INSTRUCTIONS TO FOLLOW: What is needed here is an exact repetition of the records below, beginning at the line that has "rw [cellsAt, cellValue?, ih]" and stopping after the line that has "ih, Ne.symm h]".

INPUT DATA:
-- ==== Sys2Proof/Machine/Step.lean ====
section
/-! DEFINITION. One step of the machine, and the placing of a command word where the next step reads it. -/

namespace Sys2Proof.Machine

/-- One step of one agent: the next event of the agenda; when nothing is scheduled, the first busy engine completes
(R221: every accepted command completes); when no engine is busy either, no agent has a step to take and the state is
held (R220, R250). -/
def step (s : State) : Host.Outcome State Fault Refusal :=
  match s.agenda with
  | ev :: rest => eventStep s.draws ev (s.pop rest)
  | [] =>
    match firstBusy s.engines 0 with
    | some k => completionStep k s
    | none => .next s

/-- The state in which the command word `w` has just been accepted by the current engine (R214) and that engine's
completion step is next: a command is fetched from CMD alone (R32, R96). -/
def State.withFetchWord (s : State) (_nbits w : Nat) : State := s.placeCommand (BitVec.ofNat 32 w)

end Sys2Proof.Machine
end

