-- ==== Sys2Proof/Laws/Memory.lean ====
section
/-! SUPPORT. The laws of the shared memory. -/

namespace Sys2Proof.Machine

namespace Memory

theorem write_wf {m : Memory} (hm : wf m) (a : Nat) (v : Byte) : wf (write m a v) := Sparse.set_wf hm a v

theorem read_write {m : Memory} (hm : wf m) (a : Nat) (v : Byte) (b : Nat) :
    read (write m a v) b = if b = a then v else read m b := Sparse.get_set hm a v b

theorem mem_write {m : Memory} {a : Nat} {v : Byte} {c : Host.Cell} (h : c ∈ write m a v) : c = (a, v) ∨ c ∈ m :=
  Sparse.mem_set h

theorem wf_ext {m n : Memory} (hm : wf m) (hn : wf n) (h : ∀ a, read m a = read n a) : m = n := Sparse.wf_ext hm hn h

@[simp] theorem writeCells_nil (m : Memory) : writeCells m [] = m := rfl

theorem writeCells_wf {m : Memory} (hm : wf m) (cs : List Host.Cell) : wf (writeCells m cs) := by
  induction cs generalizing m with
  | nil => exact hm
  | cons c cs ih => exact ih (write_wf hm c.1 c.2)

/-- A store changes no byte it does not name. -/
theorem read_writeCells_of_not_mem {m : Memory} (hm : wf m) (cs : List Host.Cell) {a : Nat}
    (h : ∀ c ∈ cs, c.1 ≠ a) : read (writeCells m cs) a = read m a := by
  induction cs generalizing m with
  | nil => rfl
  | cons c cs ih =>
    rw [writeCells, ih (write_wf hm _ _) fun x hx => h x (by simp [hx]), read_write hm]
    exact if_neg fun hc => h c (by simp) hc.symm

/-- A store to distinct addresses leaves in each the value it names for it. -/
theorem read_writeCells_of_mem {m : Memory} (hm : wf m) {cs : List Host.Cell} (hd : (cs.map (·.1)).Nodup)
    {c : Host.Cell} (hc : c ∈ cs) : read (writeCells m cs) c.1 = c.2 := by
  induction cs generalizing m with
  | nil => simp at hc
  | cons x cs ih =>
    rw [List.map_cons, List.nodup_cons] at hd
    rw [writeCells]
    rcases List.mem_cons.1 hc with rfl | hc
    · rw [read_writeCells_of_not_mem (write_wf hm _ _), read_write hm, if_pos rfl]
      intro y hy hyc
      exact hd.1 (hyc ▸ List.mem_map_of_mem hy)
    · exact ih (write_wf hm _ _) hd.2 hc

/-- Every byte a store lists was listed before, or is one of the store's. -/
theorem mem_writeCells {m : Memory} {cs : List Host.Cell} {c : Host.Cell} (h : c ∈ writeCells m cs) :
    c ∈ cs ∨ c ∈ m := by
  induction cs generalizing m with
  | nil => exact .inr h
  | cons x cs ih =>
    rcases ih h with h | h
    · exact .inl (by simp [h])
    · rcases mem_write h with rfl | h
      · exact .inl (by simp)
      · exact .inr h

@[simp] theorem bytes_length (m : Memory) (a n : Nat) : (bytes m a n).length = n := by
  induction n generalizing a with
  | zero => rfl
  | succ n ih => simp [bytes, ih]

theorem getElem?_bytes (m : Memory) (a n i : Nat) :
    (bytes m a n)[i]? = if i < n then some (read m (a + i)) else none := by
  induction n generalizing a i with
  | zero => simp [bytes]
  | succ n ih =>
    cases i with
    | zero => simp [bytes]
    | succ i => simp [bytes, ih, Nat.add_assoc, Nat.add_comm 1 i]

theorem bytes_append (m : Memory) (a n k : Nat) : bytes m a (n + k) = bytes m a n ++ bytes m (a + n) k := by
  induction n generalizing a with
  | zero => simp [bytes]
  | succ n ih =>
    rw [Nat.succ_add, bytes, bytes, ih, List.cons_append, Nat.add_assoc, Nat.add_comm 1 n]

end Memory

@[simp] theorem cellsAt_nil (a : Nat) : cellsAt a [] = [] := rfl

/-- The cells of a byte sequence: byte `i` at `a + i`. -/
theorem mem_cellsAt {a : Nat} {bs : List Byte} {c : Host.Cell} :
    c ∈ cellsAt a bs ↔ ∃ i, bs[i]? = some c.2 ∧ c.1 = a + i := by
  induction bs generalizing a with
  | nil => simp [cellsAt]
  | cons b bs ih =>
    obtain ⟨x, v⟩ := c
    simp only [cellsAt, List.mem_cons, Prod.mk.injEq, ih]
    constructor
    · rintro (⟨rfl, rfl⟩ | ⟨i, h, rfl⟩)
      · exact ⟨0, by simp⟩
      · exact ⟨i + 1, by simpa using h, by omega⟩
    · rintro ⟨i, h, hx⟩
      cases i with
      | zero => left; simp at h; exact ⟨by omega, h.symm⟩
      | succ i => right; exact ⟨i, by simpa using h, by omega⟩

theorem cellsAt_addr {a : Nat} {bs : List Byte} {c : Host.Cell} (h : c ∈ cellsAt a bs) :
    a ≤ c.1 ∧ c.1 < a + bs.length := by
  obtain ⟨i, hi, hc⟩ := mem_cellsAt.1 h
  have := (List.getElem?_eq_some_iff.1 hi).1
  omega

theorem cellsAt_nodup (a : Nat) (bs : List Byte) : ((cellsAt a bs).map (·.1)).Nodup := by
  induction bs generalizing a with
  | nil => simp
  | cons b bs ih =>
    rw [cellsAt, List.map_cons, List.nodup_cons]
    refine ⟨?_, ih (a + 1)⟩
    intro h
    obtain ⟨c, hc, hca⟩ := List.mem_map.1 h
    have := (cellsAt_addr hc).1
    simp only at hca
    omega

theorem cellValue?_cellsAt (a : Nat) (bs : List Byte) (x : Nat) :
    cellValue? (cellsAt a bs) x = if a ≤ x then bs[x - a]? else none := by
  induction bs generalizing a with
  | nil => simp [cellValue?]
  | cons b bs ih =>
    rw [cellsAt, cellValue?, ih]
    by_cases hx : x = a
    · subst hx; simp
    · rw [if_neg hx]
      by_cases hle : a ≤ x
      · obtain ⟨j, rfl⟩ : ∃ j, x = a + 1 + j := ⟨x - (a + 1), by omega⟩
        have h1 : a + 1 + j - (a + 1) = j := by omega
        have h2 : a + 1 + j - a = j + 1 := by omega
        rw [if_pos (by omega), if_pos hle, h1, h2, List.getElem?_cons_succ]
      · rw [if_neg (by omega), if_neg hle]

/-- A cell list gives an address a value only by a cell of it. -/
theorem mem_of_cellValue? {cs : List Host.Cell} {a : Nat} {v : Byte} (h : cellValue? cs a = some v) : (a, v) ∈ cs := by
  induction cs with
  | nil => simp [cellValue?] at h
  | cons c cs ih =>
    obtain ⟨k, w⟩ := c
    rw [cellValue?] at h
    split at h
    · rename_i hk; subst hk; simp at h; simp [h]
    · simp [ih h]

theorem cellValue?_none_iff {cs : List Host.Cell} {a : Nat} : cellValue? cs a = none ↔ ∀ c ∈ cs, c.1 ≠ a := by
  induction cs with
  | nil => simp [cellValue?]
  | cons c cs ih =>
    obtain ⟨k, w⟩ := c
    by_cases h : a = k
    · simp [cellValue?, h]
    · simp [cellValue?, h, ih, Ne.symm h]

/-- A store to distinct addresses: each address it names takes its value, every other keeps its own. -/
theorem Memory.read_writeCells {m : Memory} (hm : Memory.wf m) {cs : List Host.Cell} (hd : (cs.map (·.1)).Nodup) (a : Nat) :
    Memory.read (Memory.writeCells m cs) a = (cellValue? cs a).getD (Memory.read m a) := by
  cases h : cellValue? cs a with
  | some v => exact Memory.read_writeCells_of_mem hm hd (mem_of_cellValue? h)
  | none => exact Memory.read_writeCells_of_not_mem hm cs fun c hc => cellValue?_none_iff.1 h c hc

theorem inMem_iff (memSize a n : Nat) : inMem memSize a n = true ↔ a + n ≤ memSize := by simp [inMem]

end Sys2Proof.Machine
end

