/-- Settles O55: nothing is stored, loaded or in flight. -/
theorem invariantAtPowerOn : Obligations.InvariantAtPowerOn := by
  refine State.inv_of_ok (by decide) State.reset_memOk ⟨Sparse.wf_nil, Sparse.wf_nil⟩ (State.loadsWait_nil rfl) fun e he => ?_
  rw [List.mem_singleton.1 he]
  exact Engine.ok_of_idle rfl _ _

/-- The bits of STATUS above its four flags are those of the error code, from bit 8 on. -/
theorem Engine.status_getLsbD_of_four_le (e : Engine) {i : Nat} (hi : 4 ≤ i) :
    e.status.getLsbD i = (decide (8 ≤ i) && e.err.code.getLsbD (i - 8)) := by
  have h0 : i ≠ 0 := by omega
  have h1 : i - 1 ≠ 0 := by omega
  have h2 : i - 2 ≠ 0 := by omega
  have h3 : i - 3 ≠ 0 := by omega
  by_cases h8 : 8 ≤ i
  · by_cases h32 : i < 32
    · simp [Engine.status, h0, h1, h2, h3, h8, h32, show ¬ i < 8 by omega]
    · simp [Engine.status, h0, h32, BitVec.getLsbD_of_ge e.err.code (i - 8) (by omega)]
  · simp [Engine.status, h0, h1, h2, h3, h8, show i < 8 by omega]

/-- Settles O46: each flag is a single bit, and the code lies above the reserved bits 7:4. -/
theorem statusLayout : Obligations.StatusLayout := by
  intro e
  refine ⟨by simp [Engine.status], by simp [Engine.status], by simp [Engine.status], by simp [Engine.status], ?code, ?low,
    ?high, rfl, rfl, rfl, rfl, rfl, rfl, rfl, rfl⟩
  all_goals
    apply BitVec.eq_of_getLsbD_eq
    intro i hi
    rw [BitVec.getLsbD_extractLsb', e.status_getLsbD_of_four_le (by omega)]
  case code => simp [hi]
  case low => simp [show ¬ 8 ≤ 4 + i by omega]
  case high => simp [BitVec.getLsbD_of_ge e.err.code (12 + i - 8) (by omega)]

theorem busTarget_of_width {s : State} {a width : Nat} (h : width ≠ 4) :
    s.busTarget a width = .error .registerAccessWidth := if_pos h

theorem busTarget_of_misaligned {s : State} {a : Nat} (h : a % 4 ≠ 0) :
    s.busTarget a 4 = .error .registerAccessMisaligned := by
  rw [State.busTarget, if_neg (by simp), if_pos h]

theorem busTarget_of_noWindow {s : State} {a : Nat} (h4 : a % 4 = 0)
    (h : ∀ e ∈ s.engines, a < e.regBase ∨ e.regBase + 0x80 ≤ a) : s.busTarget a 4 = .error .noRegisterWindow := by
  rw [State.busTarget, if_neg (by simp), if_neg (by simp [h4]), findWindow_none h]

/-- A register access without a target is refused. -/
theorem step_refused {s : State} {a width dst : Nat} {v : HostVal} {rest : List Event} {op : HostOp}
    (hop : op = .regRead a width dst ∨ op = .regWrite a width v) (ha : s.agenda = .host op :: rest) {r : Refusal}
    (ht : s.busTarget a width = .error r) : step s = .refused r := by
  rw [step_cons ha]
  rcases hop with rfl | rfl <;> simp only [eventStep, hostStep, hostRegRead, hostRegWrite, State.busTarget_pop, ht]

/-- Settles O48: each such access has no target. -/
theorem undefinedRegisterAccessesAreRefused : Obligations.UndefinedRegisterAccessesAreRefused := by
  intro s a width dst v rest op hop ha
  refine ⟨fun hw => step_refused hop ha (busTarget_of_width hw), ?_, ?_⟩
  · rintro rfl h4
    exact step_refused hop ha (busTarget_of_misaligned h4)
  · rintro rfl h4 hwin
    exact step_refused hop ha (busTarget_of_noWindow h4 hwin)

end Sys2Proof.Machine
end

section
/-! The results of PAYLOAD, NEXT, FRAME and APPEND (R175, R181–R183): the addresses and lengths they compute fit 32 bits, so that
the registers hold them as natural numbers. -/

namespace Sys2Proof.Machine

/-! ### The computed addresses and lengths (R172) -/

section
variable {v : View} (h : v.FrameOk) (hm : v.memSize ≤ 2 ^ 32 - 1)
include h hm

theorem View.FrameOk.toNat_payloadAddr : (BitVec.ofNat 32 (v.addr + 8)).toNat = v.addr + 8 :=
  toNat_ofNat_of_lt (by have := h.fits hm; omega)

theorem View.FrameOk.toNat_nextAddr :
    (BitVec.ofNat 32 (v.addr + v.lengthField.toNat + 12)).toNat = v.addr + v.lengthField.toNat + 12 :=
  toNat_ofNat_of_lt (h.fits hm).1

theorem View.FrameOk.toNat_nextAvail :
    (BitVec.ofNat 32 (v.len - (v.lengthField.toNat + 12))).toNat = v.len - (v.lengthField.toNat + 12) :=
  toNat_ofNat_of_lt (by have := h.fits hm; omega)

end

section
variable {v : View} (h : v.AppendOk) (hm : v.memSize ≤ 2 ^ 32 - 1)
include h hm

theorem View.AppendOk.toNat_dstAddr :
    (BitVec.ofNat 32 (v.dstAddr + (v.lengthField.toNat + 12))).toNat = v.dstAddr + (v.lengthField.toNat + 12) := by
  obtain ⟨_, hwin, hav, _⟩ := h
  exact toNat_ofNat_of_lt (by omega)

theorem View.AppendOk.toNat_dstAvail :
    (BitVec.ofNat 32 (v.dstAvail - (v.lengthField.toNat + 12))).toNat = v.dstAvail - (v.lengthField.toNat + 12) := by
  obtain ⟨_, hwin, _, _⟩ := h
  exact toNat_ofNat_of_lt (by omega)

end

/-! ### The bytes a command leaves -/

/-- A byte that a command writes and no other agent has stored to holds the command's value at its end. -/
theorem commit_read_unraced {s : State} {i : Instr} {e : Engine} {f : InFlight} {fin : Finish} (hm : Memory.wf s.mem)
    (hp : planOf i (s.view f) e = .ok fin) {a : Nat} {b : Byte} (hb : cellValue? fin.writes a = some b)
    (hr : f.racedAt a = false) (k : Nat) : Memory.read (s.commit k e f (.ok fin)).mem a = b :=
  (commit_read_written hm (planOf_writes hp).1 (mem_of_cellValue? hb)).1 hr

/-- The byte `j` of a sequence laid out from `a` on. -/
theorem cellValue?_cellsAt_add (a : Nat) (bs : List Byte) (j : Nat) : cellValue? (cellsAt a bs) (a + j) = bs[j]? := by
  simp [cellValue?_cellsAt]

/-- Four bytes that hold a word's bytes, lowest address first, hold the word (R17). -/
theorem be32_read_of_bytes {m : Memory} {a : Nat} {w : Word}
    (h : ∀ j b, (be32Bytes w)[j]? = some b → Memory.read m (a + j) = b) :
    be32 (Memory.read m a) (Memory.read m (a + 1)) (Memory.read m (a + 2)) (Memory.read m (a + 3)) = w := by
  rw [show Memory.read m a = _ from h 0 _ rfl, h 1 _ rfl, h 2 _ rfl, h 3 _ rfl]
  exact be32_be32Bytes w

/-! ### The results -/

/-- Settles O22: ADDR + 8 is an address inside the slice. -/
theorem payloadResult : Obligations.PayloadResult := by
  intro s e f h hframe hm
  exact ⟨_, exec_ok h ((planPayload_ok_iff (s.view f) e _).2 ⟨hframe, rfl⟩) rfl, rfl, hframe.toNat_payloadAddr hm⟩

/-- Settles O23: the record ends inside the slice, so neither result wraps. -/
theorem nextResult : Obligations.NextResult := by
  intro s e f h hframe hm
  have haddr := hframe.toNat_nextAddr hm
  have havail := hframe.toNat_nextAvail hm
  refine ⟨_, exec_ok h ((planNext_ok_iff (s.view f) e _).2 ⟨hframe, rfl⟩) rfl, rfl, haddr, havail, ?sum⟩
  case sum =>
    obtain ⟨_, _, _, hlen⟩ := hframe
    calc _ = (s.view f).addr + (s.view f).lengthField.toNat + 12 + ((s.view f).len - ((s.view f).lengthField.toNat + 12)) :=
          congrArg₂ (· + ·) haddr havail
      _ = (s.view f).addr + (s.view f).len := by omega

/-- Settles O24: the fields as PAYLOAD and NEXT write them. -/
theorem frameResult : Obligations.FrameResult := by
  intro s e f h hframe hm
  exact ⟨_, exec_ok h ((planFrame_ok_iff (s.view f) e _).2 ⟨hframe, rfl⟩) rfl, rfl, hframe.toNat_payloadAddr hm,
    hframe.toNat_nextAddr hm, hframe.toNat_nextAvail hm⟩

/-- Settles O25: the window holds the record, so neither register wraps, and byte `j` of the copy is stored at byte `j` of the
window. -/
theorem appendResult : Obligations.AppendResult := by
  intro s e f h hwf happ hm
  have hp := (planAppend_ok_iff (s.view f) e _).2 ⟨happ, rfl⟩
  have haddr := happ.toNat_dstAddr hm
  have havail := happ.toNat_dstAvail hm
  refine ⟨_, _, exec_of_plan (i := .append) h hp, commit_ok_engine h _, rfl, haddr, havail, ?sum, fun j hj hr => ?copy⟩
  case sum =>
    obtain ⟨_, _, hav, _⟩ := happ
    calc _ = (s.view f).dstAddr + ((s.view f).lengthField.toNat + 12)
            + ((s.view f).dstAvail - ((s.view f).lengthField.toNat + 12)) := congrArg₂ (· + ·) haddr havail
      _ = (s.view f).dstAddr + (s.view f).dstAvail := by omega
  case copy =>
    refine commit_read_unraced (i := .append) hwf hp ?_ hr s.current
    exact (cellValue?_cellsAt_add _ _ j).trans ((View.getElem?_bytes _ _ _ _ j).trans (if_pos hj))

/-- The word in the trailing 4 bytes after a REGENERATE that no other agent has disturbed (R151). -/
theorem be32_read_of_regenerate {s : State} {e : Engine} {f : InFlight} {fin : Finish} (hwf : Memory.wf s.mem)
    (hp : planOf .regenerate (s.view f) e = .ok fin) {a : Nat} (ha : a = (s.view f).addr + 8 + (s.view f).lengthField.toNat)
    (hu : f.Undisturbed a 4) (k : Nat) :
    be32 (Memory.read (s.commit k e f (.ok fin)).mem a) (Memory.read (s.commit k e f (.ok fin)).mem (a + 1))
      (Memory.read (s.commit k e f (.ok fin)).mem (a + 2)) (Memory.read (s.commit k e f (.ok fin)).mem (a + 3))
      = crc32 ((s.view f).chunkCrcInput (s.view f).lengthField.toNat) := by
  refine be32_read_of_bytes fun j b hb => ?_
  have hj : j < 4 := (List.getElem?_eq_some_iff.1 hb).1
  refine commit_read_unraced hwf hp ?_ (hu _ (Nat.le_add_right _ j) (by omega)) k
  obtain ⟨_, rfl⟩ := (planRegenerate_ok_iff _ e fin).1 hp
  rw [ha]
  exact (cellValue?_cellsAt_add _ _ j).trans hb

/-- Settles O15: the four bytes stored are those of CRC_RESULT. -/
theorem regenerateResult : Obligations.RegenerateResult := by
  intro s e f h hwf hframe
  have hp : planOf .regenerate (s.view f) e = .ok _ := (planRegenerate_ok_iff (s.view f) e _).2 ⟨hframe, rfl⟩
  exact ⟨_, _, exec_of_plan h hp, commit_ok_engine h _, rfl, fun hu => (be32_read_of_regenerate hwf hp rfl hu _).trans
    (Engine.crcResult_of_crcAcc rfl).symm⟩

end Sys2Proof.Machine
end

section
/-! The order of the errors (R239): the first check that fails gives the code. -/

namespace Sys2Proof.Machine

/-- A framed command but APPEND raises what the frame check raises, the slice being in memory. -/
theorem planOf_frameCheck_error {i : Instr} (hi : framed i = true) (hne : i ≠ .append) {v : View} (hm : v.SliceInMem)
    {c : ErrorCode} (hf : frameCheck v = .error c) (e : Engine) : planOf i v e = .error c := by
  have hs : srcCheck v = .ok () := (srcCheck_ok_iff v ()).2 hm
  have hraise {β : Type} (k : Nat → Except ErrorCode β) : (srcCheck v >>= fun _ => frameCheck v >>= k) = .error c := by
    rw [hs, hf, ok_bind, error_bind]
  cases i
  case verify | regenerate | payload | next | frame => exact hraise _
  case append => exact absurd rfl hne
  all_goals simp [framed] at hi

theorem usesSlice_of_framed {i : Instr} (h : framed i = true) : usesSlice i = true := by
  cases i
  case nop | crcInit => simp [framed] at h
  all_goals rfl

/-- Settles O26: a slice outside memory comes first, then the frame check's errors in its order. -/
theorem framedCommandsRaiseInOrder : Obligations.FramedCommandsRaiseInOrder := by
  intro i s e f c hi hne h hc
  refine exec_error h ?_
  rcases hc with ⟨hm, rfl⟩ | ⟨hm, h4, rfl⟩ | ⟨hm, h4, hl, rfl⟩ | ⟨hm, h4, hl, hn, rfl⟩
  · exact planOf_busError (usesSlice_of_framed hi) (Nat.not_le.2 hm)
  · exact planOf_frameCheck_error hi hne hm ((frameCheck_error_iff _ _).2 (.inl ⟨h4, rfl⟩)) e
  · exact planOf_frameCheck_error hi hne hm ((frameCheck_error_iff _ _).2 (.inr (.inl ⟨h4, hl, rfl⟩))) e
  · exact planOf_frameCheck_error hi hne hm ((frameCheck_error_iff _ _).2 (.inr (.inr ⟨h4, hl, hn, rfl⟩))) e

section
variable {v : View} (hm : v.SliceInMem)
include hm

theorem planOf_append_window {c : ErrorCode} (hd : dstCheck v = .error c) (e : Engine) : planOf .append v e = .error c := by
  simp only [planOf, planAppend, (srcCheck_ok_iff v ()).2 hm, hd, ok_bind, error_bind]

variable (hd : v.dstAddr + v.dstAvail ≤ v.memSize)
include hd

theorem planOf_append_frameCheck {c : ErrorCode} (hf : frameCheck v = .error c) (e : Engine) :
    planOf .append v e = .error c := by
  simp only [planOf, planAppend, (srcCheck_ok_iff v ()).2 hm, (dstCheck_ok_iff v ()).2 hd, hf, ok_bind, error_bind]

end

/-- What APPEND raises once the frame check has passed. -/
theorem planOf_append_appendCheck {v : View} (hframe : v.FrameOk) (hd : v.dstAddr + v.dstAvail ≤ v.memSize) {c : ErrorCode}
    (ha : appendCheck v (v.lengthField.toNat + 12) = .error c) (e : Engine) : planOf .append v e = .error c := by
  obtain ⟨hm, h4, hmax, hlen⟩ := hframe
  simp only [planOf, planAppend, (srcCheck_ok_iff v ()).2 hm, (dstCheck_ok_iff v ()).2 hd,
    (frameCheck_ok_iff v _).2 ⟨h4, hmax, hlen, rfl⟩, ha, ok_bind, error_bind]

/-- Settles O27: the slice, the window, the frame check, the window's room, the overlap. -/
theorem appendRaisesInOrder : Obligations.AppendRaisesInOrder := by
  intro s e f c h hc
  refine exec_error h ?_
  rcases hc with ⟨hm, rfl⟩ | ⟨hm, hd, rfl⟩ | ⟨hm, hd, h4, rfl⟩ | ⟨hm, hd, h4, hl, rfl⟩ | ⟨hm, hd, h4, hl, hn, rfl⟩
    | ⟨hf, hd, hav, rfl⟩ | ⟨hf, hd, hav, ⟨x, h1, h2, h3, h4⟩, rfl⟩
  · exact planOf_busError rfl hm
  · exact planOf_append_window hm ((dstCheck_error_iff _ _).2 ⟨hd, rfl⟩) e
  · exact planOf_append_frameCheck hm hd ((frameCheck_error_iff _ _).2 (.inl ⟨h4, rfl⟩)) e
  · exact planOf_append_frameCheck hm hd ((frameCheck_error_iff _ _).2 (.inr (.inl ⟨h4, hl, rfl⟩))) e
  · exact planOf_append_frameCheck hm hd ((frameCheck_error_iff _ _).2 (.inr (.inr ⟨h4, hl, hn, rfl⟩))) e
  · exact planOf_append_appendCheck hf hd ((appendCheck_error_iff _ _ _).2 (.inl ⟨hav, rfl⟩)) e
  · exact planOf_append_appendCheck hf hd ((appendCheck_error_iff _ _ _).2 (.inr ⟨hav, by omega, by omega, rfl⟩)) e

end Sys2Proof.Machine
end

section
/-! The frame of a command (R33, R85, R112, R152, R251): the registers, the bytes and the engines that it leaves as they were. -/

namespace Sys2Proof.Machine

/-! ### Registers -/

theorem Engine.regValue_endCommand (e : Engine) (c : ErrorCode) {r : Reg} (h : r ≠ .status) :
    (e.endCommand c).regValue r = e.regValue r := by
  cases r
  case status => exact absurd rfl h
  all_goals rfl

OUTPUT OF THE EXERCISE:
    rw [cellsAt, cellValue?, ih]
    by_cases hx : x = a
    · subst hx; simp
    · rw [if_neg hx]
      by_cases hle : a ≤ x
      · obtain ⟨j, rfl⟩ : ∃ j, x = a + 1 + j := ⟨x - (a + 1), by omega⟩
        have h1 : a + 1 + j - (a + 1) = j := by omega
        have h2 : a + 1 + j - a = j + 1 := by omega
        rw [if_pos (by omega), if_pos hle, h1, h2, List.getElem?_cons_succ]
      · rw [if_neg (by omega), if_neg hle]

/-- A cell list gives an address a value only by a cell of it. -/
theorem mem_of_cellValue? {cs : List Host.Cell} {a : Nat} {v : Byte} (h : cellValue? cs a = some v) : (a, v) ∈ cs := by
  induction cs with
  | nil => simp [cellValue?] at h
  | cons c cs ih =>
    obtain ⟨k, w⟩ := c
    rw [cellValue?] at h
    split at h
    · rename_i hk; subst hk; simp at h; simp [h]
    · simp [ih h]

theorem cellValue?_none_iff {cs : List Host.Cell} {a : Nat} : cellValue? cs a = none ↔ ∀ c ∈ cs, c.1 ≠ a := by
  induction cs with
  | nil => simp [cellValue?]
  | cons c cs ih =>
    obtain ⟨k, w⟩ := c
    by_cases h : a = k
    · simp [cellValue?, h]
    · simp [cellValue?, h, ih, Ne.symm h]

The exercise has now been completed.